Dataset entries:
╔══
-- ==== Sys2Proof/Laws/Insert.lean ====
section
/-! SUPPORT. INSERT as a whole (43_engine.md R153): what it sets, that it leaves every stored index and so every
evaluation alone, and the three ways it can end in a state that meets the invariant. -/

namespace Sys2Proof.Machine

/-! ### The positions phase 1 finds -/

/-- Phase 1 succeeds when every evaluation does. -/
theorem positionsUpTo_of_values {s : State} {d : Digest} {n : Nat}
    (h : ∀ k, k < n → ∃ p, eval s k d = .value p) : ∃ ps, positionsUpTo s d n = .value ps := by
  induction n with
  | zero => exact ⟨[], rfl⟩
  | succ n ih =>
    obtain ⟨ps, hps⟩ := ih fun k hk => h k (by omega)
    obtain ⟨p, hp⟩ := h n (by omega)
    exact ⟨ps ++ [p], by rw [positionsUpTo, hps, Sweep.bind_value, hp]; rfl⟩

/-- The positions are the hash values of the functions. -/
theorem mem_positions {s : State} {d : Digest} {n : Nat} {ps : List Nat} (h : positionsUpTo s d n = .value ps)
    (p : Nat) : p ∈ ps ↔ ∃ k, k < n ∧ eval s k d = .value p := by
  obtain ⟨hl, h⟩ := positionsUpTo_eq_value.1 h
  constructor
  · intro hp
    obtain ⟨k, hk, rfl⟩ := List.mem_iff_getElem.1 hp
    obtain ⟨q, hq, he⟩ := h k (by omega)
    rw [List.getElem?_eq_getElem hk] at hq; cases hq
    exact ⟨k, by omega, he⟩
  · rintro ⟨k, hk, he⟩
    obtain ⟨q, hq, he'⟩ := h k hk
    rw [he] at he'; cases he'
    exact List.mem_of_getElem? hq

/-! ### What INSERT sets -/

/-- `t` has the flags the functions of `s` select for `d` set, and every other bit of the buffer as in `s`. -/
def SetsFlags (s t : State) (d : Digest) : Prop :=
  (∀ off b, s.memRead off = some b → ∃ b', t.memRead off = some b' ∧
    ∀ j, j < 8 → (b'.getLsbD j = true ↔ b.getLsbD j = true ∨
      ∃ k p, k < s.hashCount.toNat ∧ eval s k d = .value p ∧ off = flagOffset s p ∧ j = p % 8)) ∧
  (∀ off, s.memRead off = none → t.memRead off = none)

/-- What the two phases of INSERT do: memory alone changes, it keeps its form, and exactly the selected flags are
set. -/
theorem setFlags_setsFlags {s t : State} {d : Digest} {ps : List Nat} (hw : Memory.wf s.mem = true)
    (hps : positionsUpTo s d s.hashCount.toNat = .value ps) (ht : setFlags ps s = .value t) :
    t = { s with mem := t.mem } ∧ Memory.wf t.mem = true ∧ (∀ c ∈ t.mem, c ∈ s.mem ∨ s.inBuffer c.1 = true) ∧
      SetsFlags s t d := by
  obtain ⟨h1, h2, h3, h4⟩ := setFlags_value hw ht
  refine ⟨h1, h2, h3, fun off b hb => ?_, fun off ho => ?_⟩
  · have hs := (h4 off).1
    rw [hb] at hs
    obtain ⟨b', hb'⟩ := Option.isSome_iff_exists.1 hs
    refine ⟨b', hb', fun j hj => ((h4 off).2 b b' hb hb' j hj).trans (or_congr_right ?_)⟩
    constructor
    · rintro ⟨p, hp, h⟩
      obtain ⟨k, hk, he⟩ := (mem_positions hps p).1 hp
      exact ⟨k, p, hk, he, h⟩
    · rintro ⟨k, p, hk, he, h⟩
      exact ⟨p, (mem_positions hps p).2 ⟨k, hk, he⟩, h⟩
  · have hs := (h4 off).1
    rw [ho] at hs
    simpa using hs

/-- Phase 2 changes nothing but memory. -/
theorem setFlags_mem {ps : List Nat} {s t : State} (h : setFlags ps s = .value t) : ∃ m, t = { s with mem := m } := by
  induction ps generalizing s with
  | nil => cases h; exact ⟨_, rfl⟩
  | cons p ps ih =>
    rw [setFlags] at h
    obtain ⟨u, hu, h⟩ := Sweep.bind_eq_value.1 h
    obtain ⟨_, rfl⟩ := setFlag_eq_value.1 hu
    obtain ⟨m, rfl⟩ := ih h
    exact ⟨m, rfl⟩

/-! ### What INSERT leaves alone -/

/-- An evaluation does not look at the channels. -/
theorem eval_push (s : State) (r : Response) (k : Nat) (d : Digest) : eval (s.push r) k d = eval s k d :=
  eval_congr (s := s) (t := s.push r) rfl fun _ _ => rfl

/-- Setting flags leaves every evaluation, of any digest, alone: the flags lie behind the tables. -/
theorem eval_of_setsFlags {s t : State} {d : Digest} (ha : s.active = true) (ht : t = { s with mem := t.mem })
    (hb : SetsFlags s t d) {k : Nat} (hk : k < s.hashCount.toNat) (d' : Digest) : eval t k d' = eval s k d' := by
  refine eval_congr (by rw [ht]) fun i hi => ?_
  have ho := tableOffset_lt ha hk hi
  cases hr : s.memRead (tableOffset s k i) with
  | none => exact hb.2 _ hr
  | some b =>
    obtain ⟨b', hb', hbits⟩ := hb.1 _ b hr
    rw [hb']
    congr 1
    refine BitVec.eq_of_getLsbD_eq fun j hj => Bool.eq_iff_iff.2 ((hbits j hj).trans (or_iff_left ?_))
    rintro ⟨_, p, _, _, h, _⟩
    unfold flagOffset at h
    omega

/-! ### Whether a function meets a table fault does not depend on the digest -/

theorem eval_tableFault_digest (s : State) (d d' : Digest) (k off : Nat) :
    eval s k d = .tableFault off ↔ eval s k d' = .tableFault off := by
  unfold eval; rw [evalUpTo_eq_tableFault, evalUpTo_eq_tableFault]

theorem State.Inv.eval_value_digest {s : State} (h : s.Inv) (ha : s.active = true) {d : Digest} (d' : Digest)
    {k : Nat} (hk : k < s.hashCount.toNat) (hv : ∃ p, eval s k d = .value p) : ∃ p, eval s k d' = .value p := by
  rcases h.eval_total ha hk d' with h' | ⟨off, h'⟩
  · exact h'
  · obtain ⟨p, hp⟩ := hv
    rw [(eval_tableFault_digest s d d' k off).2 h'] at hp; cases hp

/-! ### The ways INSERT can end -/

/-- INSERT whose evaluations all succeed runs to its end. -/
theorem State.Inv.execInsert_values {s : State} (h : s.Inv) (ha : s.active = true) (hf : s.fault = false)
    {d : Digest} (hv : ∀ k, k < s.hashCount.toNat → ∃ p, eval s k d = .value p) :
    ∃ ps t, positionsUpTo s d s.hashCount.toNat = .value ps ∧ setFlags ps s = .value t ∧
      execInsert d s = .next (t.push ⟨.ok, 0x21, 0⟩) := by
  obtain ⟨ps, hps⟩ := positionsUpTo_of_values hv
  obtain ⟨t, ht⟩ := setFlags_total (ps := ps) (s := s) fun p hp => by
    obtain ⟨k, _, he⟩ := (mem_positions hps p).1 hp
    exact h.inBuffer (flagOffset_lt ha (eval_lt he))
  refine ⟨ps, t, hps, ht, (execInsert_active d hf ha).trans ?_⟩
  rw [hps]
  dsimp only [Sweep.finish]
  rw [ht]
  rfl

/-- INSERT takes the table fault of the first function that meets one. -/
theorem execInsert_tableFault {s : State} (ha : s.active = true) (hf : s.fault = false) {d : Digest} {k off : Nat}
    (hk : k < s.hashCount.toNat) (he : eval s k d = .tableFault off)
    (hb : ∀ j, j < k → ∃ p, eval s j d = .value p) :
    execInsert d s = .next ((s.faultedAt off).push ⟨.eTable, 0x21, 0⟩) := by
  refine (execInsert_active d hf ha).trans ?_
  rw [positionsUpTo_eq_tableFault.2 ⟨k, hk, he, hb⟩]
  rfl

/-- In a state that meets the invariant, INSERT is refused, meets a table fault, or evaluates every function. -/
theorem State.Inv.insert_cases {s : State} (h : s.Inv) (d : Digest) :
    (∃ e, firstCheck (.insert d) s = some e) ∨
    (s.fault = false ∧ s.active = true ∧ ∃ k off, k < s.hashCount.toNat ∧ eval s k d = .tableFault off ∧
      ∀ j, j < k → ∃ p, eval s j d = .value p) ∨
    (s.fault = false ∧ s.active = true ∧ ∀ k, k < s.hashCount.toNat → ∃ p, eval s k d = .value p) := by
  cases hf : s.fault with
  | true => exact .inl ⟨_, firstCheck_faulted rfl hf⟩
  | false =>
    cases ha : s.active with
    | false => exact .inl ⟨_, firstCheck_state rfl hf (if_neg (by simp [ha]))⟩
    | true =>
      refine .inr ?_
      cases hp : positionsUpTo s d s.hashCount.toNat with
      | value ps =>
        exact .inr ⟨rfl, rfl, fun k hk =>
          let ⟨p, _, he⟩ := (positionsUpTo_eq_value.1 hp).2 k hk
          ⟨p, he⟩⟩
      | tableFault off =>
        obtain ⟨k, hk, he, hb⟩ := positionsUpTo_eq_tableFault.1 hp
        exact .inl ⟨rfl, rfl, k, off, hk, he, hb⟩
      | outside off =>
        refine absurd hp (positionsUpTo_ne_outside fun k hk o ho => ?_)
        rcases h.eval_total ha hk d with ⟨p, hv⟩ | ⟨x, hv⟩ <;> rw [hv] at ho <;> cases ho

end Sys2Proof.Machine
end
╚══
Quote only the stretch of lines that starts the data above and ends with the line containing "phase 1 finds -/", both included.

-- ==== Sys2Proof/Laws/Insert.lean ====
section
/-! SUPPORT. INSERT as a whole (43_engine.md R153): what it sets, that it leaves every stored index and so every
evaluation alone, and the three ways it can end in a state that meets the invariant. -/

namespace Sys2Proof.Machine

/-! ### The positions phase 1 finds -/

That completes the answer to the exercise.